╭─ EXERCISE INPUTS

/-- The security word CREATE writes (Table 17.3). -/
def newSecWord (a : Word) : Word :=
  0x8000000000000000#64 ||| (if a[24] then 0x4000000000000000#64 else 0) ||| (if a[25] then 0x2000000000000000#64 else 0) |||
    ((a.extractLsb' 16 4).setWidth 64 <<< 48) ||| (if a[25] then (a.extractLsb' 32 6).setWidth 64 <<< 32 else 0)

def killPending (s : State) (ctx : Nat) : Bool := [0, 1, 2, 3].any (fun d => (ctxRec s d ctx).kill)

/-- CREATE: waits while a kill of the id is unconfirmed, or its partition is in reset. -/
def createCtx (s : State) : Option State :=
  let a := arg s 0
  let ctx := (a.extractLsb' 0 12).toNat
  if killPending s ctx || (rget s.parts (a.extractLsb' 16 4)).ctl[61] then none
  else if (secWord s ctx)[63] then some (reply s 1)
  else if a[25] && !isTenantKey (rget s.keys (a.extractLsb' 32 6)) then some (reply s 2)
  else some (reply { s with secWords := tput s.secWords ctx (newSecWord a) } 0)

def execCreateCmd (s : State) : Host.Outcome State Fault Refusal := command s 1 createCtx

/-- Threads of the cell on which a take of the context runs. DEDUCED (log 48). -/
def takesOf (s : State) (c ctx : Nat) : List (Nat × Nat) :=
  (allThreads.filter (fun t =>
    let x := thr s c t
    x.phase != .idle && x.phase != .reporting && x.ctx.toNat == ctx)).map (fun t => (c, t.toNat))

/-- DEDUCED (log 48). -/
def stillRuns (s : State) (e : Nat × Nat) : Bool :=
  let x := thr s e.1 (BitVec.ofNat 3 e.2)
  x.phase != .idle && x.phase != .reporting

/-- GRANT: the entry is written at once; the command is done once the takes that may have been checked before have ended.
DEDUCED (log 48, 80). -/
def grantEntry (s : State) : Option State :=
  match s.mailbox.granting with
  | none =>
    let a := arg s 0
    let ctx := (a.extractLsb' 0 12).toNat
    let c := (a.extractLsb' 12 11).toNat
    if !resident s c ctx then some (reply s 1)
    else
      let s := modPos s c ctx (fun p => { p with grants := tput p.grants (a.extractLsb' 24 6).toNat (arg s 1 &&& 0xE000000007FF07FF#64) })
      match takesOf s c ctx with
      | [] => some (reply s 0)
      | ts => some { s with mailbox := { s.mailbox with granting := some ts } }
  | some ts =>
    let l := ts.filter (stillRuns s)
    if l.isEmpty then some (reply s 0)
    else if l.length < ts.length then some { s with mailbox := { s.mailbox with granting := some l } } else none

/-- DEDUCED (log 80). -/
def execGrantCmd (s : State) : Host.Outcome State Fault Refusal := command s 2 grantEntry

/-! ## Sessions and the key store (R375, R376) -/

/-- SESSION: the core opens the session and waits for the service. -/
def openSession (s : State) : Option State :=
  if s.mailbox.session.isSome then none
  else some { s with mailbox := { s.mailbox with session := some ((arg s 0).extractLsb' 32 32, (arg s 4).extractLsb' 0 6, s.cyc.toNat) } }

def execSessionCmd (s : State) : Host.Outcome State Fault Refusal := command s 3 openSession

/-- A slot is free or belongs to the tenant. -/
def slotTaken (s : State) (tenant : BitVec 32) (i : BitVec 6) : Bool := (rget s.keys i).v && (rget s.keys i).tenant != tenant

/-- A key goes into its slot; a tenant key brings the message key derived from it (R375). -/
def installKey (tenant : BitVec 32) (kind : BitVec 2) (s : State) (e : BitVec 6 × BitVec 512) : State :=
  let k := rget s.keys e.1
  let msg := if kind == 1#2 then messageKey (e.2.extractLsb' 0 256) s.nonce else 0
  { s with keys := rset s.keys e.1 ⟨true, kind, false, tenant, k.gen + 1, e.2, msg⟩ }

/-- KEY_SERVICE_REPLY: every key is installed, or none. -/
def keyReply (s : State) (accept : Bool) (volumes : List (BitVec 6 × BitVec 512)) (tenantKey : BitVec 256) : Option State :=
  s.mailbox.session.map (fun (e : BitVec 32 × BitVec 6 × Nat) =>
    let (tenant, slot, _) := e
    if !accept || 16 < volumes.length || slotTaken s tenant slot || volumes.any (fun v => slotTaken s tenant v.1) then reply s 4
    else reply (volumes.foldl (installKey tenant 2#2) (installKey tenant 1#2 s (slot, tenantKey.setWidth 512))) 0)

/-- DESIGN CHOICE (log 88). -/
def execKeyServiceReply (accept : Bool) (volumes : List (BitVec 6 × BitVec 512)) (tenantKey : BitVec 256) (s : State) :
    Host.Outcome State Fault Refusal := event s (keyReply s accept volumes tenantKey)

╰─
╭─ EXERCISE INPUTS

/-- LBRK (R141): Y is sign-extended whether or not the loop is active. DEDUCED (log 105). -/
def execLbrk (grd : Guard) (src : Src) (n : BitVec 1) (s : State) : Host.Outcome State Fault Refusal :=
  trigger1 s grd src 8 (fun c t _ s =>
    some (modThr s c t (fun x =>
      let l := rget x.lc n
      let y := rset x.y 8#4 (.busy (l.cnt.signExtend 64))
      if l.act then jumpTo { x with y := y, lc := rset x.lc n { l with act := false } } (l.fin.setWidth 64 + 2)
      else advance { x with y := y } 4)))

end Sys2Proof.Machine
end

╰─
╭─ EXERCISE INPUTS

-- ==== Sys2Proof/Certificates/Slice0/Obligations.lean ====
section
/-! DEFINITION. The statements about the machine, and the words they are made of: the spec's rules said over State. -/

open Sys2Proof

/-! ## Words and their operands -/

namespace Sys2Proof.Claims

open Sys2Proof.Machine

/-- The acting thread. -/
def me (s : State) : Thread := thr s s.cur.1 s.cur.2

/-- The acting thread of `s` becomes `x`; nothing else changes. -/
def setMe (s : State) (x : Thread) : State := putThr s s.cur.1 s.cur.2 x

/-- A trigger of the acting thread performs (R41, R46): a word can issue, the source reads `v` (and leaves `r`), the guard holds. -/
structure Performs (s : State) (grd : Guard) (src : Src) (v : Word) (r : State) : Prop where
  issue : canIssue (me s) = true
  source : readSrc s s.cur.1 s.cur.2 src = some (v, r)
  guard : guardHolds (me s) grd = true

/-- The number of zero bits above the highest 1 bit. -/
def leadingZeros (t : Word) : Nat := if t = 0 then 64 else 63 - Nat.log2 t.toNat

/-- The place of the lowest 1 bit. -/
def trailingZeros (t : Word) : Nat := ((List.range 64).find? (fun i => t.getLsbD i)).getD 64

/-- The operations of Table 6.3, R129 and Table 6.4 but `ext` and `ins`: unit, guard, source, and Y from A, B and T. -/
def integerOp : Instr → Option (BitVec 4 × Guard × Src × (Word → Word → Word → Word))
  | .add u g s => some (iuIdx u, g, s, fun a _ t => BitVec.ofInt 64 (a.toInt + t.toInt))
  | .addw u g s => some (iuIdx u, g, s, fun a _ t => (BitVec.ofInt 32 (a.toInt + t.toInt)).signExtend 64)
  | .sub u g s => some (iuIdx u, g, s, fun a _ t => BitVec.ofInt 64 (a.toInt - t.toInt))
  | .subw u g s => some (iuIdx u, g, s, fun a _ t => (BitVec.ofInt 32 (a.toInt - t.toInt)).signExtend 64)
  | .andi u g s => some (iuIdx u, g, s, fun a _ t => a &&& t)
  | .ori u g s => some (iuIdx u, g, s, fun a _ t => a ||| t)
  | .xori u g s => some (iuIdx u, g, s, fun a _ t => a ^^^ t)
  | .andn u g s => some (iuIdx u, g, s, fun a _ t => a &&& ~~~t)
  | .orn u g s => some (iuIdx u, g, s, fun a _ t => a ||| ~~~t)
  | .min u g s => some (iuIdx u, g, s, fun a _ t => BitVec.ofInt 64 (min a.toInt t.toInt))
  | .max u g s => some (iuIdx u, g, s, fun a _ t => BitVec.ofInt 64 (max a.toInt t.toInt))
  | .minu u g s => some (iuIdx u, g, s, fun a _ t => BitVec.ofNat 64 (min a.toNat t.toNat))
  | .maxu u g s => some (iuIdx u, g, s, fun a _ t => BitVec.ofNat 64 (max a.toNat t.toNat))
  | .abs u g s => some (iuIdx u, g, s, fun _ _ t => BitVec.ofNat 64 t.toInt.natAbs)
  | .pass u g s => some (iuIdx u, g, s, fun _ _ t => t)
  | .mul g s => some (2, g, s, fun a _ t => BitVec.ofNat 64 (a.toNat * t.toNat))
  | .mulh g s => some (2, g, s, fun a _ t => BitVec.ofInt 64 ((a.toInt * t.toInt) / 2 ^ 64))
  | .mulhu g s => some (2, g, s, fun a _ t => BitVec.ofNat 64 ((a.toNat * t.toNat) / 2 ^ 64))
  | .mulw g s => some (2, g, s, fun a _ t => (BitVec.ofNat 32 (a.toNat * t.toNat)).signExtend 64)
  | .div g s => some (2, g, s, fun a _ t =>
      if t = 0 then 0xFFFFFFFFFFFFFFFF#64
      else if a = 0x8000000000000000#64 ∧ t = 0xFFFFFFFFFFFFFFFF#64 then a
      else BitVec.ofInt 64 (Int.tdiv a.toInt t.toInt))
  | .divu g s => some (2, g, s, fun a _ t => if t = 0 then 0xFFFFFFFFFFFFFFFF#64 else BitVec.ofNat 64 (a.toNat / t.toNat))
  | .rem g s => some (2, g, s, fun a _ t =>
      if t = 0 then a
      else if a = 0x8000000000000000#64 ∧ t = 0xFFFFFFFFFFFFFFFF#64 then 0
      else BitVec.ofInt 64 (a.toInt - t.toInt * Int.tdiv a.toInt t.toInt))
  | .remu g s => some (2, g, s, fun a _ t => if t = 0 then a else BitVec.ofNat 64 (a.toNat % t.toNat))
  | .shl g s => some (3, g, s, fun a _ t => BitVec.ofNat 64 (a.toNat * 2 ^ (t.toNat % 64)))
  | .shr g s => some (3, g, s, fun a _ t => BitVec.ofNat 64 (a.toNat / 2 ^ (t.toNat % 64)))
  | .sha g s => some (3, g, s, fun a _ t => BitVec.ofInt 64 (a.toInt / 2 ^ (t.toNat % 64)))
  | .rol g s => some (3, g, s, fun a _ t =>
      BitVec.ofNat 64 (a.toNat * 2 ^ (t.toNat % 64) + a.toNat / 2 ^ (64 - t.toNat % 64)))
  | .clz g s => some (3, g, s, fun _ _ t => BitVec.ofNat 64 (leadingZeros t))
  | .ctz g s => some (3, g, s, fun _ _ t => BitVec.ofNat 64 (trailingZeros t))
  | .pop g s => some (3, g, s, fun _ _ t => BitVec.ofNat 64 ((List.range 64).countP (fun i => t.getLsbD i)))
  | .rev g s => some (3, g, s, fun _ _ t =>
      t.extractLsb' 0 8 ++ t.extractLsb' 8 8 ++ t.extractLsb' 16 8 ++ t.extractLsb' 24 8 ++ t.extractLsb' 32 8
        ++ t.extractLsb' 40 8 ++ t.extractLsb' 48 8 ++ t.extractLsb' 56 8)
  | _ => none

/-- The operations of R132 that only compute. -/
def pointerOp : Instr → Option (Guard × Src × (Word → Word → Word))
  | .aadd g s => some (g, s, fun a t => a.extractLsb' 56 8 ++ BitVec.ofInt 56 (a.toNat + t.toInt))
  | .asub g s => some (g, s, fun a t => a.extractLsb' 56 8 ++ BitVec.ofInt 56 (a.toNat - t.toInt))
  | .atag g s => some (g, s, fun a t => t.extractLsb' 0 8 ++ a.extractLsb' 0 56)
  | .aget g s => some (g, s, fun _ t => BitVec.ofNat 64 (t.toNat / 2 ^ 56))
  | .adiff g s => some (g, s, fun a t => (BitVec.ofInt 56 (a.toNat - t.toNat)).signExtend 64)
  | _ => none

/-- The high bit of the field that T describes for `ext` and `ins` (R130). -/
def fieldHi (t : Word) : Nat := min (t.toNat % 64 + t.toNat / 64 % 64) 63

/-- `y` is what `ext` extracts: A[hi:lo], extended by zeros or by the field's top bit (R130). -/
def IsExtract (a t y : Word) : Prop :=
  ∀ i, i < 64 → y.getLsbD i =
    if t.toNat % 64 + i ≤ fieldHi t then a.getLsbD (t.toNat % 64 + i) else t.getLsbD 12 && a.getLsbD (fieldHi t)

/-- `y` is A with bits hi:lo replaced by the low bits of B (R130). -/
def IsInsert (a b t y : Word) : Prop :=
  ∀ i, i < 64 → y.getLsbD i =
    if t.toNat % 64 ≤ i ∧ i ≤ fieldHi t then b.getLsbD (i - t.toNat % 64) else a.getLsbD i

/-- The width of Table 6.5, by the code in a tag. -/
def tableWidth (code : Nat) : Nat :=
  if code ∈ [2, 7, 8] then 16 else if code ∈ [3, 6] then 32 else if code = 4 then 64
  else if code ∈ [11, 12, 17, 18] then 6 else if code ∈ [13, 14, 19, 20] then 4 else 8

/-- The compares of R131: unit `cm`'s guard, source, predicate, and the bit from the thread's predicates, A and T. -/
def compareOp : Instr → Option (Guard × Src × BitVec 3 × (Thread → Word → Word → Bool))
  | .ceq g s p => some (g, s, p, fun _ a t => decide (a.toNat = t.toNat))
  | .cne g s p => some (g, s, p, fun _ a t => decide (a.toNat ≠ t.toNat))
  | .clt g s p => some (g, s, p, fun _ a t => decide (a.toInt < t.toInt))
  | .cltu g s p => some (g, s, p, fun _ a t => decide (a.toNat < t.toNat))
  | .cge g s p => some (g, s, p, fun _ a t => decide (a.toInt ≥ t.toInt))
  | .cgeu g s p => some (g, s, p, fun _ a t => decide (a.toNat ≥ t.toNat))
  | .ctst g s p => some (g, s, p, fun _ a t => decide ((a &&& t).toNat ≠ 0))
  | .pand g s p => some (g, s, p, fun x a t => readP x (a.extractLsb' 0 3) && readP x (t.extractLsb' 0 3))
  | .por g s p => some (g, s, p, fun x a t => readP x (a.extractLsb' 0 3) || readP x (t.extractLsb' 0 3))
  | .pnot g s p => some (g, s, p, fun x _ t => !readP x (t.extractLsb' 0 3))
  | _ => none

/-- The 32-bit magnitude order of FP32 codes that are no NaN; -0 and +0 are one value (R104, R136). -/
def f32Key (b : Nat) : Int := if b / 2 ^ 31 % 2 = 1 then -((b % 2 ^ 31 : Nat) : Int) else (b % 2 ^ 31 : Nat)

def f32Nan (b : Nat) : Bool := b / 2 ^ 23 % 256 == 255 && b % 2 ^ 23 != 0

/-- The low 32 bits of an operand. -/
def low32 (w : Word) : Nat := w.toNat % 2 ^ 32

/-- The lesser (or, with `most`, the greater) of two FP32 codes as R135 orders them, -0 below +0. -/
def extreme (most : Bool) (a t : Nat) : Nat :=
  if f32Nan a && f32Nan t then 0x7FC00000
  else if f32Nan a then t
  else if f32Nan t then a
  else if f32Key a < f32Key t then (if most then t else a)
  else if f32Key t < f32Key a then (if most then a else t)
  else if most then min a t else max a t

╰─

* _ABOUT THIS EXERCISE_
An exact copy of the lines above, from the one containing "(a.toInt + t.toInt)).signExtend 64)" through the one containing "t.toInt) / 2 ^ 64))", is the whole of the answer.

* _OUTPUT_
  | .addw u g s => some (iuIdx u, g, s, fun a _ t => (BitVec.ofInt 32 (a.toInt + t.toInt)).signExtend 64)
  | .sub u g s => some (iuIdx u, g, s, fun a _ t => BitVec.ofInt 64 (a.toInt - t.toInt))
  | .subw u g s => some (iuIdx u, g, s, fun a _ t => (BitVec.ofInt 32 (a.toInt - t.toInt)).signExtend 64)
  | .andi u g s => some (iuIdx u, g, s, fun a _ t => a &&& t)
  | .ori u g s => some (iuIdx u, g, s, fun a _ t => a ||| t)
  | .xori u g s => some (iuIdx u, g, s, fun a _ t => a ^^^ t)
  | .andn u g s => some (iuIdx u, g, s, fun a _ t => a &&& ~~~t)
  | .orn u g s => some (iuIdx u, g, s, fun a _ t => a ||| ~~~t)
  | .min u g s => some (iuIdx u, g, s, fun a _ t => BitVec.ofInt 64 (min a.toInt t.toInt))
  | .max u g s => some (iuIdx u, g, s, fun a _ t => BitVec.ofInt 64 (max a.toInt t.toInt))
  | .minu u g s => some (iuIdx u, g, s, fun a _ t => BitVec.ofNat 64 (min a.toNat t.toNat))
  | .maxu u g s => some (iuIdx u, g, s, fun a _ t => BitVec.ofNat 64 (max a.toNat t.toNat))
  | .abs u g s => some (iuIdx u, g, s, fun _ _ t => BitVec.ofNat 64 t.toInt.natAbs)
  | .pass u g s => some (iuIdx u, g, s, fun _ _ t => t)
  | .mul g s => some (2, g, s, fun a _ t => BitVec.ofNat 64 (a.toNat * t.toNat))
  | .mulh g s => some (2, g, s, fun a _ t => BitVec.ofInt 64 ((a.toInt * t.toInt) / 2 ^ 64))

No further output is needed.